Task to carry out:
Return, from the lines below, each one that includes the word "some".

Data:
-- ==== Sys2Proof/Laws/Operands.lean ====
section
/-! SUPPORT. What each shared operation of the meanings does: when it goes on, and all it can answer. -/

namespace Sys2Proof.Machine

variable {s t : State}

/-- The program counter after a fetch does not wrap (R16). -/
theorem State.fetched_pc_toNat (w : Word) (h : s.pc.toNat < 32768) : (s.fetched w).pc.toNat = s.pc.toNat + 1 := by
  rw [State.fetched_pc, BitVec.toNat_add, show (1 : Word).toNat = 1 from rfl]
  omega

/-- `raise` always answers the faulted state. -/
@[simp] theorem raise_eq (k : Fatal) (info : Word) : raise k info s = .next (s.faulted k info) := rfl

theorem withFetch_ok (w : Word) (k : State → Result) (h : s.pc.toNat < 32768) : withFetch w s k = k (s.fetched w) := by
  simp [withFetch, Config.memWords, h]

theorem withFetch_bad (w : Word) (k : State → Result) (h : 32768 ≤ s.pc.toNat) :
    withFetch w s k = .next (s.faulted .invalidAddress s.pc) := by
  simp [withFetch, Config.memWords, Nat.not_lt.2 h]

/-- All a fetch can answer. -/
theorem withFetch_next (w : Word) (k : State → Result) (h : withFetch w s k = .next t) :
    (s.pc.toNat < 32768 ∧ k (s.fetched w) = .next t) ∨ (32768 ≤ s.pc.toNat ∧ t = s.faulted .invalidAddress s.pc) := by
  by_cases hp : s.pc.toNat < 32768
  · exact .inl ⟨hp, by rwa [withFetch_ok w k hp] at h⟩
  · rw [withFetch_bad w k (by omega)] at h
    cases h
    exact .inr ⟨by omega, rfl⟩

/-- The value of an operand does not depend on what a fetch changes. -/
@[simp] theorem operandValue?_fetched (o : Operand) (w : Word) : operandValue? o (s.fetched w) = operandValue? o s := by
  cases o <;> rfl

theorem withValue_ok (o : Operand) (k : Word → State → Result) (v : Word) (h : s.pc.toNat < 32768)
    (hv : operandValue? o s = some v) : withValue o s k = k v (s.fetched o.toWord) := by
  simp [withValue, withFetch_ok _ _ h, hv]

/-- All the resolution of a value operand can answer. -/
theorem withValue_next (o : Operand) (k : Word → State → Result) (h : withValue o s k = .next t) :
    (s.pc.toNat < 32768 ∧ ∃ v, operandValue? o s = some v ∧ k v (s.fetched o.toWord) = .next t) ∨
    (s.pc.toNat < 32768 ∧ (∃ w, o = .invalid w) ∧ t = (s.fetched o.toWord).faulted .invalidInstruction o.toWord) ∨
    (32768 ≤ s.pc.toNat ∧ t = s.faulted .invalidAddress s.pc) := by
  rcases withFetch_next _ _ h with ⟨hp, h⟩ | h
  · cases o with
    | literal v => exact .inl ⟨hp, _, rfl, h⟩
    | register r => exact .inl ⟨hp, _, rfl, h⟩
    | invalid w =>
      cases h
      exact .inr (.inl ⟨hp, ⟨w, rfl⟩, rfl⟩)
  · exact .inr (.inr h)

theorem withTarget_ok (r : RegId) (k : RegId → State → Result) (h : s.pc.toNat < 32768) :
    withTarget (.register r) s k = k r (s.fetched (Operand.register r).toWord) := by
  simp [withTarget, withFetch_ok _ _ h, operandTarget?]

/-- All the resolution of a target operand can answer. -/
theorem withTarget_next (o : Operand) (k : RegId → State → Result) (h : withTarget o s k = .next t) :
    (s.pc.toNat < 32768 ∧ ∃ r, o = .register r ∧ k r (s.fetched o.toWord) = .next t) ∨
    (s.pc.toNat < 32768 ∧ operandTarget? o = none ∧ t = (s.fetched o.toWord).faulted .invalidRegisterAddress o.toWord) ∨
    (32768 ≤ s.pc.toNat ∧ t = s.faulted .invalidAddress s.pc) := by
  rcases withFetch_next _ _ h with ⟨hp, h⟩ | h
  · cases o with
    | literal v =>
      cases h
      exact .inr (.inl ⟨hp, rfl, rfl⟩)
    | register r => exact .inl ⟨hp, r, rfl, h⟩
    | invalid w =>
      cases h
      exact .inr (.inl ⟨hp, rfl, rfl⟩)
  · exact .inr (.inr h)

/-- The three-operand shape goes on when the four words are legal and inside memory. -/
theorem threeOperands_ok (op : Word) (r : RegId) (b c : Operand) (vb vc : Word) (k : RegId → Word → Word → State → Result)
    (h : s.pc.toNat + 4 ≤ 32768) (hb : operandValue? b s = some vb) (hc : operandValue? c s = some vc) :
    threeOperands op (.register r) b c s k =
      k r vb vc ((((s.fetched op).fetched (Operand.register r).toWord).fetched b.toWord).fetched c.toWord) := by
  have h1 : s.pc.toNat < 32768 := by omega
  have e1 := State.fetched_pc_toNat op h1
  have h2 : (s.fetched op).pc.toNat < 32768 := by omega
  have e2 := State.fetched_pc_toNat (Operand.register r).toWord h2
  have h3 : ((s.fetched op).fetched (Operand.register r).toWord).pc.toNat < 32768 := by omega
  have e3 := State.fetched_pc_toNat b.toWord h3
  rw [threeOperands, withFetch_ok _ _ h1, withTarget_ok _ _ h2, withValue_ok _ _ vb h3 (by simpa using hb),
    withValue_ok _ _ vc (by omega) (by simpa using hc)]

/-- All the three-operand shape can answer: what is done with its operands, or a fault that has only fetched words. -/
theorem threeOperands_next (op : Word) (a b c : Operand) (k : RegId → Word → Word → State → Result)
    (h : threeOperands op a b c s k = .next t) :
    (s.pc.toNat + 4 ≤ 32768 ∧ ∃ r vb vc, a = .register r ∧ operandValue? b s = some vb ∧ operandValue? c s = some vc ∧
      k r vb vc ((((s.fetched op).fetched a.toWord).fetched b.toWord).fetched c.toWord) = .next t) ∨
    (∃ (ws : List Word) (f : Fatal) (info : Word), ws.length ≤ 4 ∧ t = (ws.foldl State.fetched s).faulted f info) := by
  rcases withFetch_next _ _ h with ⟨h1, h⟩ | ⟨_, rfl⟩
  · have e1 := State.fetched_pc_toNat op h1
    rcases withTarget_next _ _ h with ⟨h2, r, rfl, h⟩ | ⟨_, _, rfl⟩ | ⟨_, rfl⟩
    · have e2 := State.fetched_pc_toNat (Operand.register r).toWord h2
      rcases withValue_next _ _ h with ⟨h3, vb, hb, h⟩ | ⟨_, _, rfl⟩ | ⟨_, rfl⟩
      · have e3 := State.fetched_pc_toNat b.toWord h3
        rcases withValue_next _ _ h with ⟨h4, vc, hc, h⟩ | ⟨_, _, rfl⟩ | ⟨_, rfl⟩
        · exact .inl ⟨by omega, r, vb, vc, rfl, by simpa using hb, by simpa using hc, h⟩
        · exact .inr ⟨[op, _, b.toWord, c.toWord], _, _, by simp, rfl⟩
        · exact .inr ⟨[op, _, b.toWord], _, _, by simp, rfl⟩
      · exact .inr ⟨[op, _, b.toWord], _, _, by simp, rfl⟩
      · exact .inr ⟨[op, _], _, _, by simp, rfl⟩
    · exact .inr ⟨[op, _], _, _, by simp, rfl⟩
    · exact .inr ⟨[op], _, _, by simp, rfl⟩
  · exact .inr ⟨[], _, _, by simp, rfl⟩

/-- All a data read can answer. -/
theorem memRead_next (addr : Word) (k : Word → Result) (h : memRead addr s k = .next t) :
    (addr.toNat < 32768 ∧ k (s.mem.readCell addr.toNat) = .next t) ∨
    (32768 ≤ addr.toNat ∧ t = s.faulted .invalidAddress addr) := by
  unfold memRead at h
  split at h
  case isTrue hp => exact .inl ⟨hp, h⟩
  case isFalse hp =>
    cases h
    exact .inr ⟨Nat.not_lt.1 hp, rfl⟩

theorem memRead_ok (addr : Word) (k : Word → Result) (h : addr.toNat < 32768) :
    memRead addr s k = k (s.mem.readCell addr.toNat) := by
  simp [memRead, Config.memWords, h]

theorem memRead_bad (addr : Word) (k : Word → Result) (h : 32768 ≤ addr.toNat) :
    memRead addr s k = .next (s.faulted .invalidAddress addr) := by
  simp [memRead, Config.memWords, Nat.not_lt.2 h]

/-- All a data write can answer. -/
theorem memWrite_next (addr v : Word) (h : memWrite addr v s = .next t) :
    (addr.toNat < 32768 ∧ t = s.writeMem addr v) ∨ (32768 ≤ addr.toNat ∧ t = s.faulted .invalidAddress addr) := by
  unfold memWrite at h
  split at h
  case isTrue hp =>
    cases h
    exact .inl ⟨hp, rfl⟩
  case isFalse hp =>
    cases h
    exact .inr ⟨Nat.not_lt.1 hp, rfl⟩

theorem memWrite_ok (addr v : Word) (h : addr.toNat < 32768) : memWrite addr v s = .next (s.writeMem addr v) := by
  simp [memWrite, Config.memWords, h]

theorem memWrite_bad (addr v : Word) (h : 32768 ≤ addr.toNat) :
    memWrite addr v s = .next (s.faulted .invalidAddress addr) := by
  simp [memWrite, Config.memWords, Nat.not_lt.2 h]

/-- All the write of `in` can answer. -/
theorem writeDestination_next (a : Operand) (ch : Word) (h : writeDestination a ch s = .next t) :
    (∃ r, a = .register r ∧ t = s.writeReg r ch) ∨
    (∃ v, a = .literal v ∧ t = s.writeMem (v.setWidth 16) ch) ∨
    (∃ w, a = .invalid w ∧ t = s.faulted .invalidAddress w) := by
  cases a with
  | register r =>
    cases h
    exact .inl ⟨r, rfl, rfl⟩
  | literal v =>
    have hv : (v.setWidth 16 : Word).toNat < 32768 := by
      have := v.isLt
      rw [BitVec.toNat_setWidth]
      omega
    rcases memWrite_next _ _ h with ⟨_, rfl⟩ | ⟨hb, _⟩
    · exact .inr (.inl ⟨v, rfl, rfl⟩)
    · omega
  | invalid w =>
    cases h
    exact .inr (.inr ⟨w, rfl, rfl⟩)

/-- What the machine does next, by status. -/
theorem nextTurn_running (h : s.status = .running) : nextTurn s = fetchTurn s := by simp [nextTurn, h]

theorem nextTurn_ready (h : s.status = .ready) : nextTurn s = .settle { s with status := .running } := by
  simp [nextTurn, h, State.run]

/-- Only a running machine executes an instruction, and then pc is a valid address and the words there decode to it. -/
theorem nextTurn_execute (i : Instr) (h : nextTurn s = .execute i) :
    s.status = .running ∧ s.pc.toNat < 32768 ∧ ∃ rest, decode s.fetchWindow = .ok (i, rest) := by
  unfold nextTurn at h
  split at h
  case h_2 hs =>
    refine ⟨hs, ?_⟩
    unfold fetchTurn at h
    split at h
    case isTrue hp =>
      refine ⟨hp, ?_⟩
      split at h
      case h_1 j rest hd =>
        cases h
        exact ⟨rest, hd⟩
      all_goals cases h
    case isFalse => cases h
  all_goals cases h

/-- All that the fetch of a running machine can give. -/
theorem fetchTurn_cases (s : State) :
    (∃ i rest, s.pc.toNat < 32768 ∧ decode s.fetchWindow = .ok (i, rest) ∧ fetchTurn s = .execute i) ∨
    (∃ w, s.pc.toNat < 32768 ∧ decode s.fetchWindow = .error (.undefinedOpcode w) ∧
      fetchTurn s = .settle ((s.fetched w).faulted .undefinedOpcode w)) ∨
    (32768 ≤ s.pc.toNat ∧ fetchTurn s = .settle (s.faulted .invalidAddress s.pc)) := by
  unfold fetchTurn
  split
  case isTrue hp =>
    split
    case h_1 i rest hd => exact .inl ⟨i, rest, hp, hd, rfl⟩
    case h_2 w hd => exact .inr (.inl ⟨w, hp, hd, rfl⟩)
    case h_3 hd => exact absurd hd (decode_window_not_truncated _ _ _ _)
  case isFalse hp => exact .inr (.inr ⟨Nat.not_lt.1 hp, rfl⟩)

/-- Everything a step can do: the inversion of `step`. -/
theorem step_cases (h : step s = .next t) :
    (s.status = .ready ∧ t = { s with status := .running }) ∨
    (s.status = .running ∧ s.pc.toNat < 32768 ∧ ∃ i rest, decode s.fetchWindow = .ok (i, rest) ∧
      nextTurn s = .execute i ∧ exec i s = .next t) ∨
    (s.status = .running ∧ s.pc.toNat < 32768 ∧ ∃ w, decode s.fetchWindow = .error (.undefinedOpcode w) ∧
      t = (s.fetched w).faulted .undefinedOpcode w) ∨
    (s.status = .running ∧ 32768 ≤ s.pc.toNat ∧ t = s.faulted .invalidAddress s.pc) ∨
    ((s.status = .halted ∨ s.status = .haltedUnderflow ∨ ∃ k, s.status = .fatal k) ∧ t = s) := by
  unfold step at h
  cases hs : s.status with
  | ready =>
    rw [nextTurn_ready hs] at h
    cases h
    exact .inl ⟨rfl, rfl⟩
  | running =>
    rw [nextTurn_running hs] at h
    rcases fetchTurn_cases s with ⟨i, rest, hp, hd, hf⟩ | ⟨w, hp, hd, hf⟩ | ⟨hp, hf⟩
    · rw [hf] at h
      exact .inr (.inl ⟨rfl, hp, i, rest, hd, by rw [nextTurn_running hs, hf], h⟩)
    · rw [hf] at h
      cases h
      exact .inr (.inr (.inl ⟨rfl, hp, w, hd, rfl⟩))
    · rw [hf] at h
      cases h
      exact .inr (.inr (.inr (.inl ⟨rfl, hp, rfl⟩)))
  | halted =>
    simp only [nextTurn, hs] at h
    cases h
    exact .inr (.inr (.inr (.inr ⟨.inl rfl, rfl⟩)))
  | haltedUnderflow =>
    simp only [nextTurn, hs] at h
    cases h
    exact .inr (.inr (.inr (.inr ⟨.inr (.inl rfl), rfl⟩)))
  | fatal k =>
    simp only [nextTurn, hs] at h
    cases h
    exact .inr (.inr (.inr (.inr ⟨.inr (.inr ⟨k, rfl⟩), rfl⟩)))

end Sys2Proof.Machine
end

Response for this exercise:
    (hv : operandValue? o s = some v) : withValue o s k = k v (s.fetched o.toWord) := by
    (s.pc.toNat < 32768 ∧ ∃ v, operandValue? o s = some v ∧ k v (s.fetched o.toWord) = .next t) ∨
    (h : s.pc.toNat + 4 ≤ 32768) (hb : operandValue? b s = some vb) (hc : operandValue? c s = some vc) :
    (s.pc.toNat + 4 ≤ 32768 ∧ ∃ r vb vc, a = .register r ∧ operandValue? b s = some vb ∧ operandValue? c s = some vc ∧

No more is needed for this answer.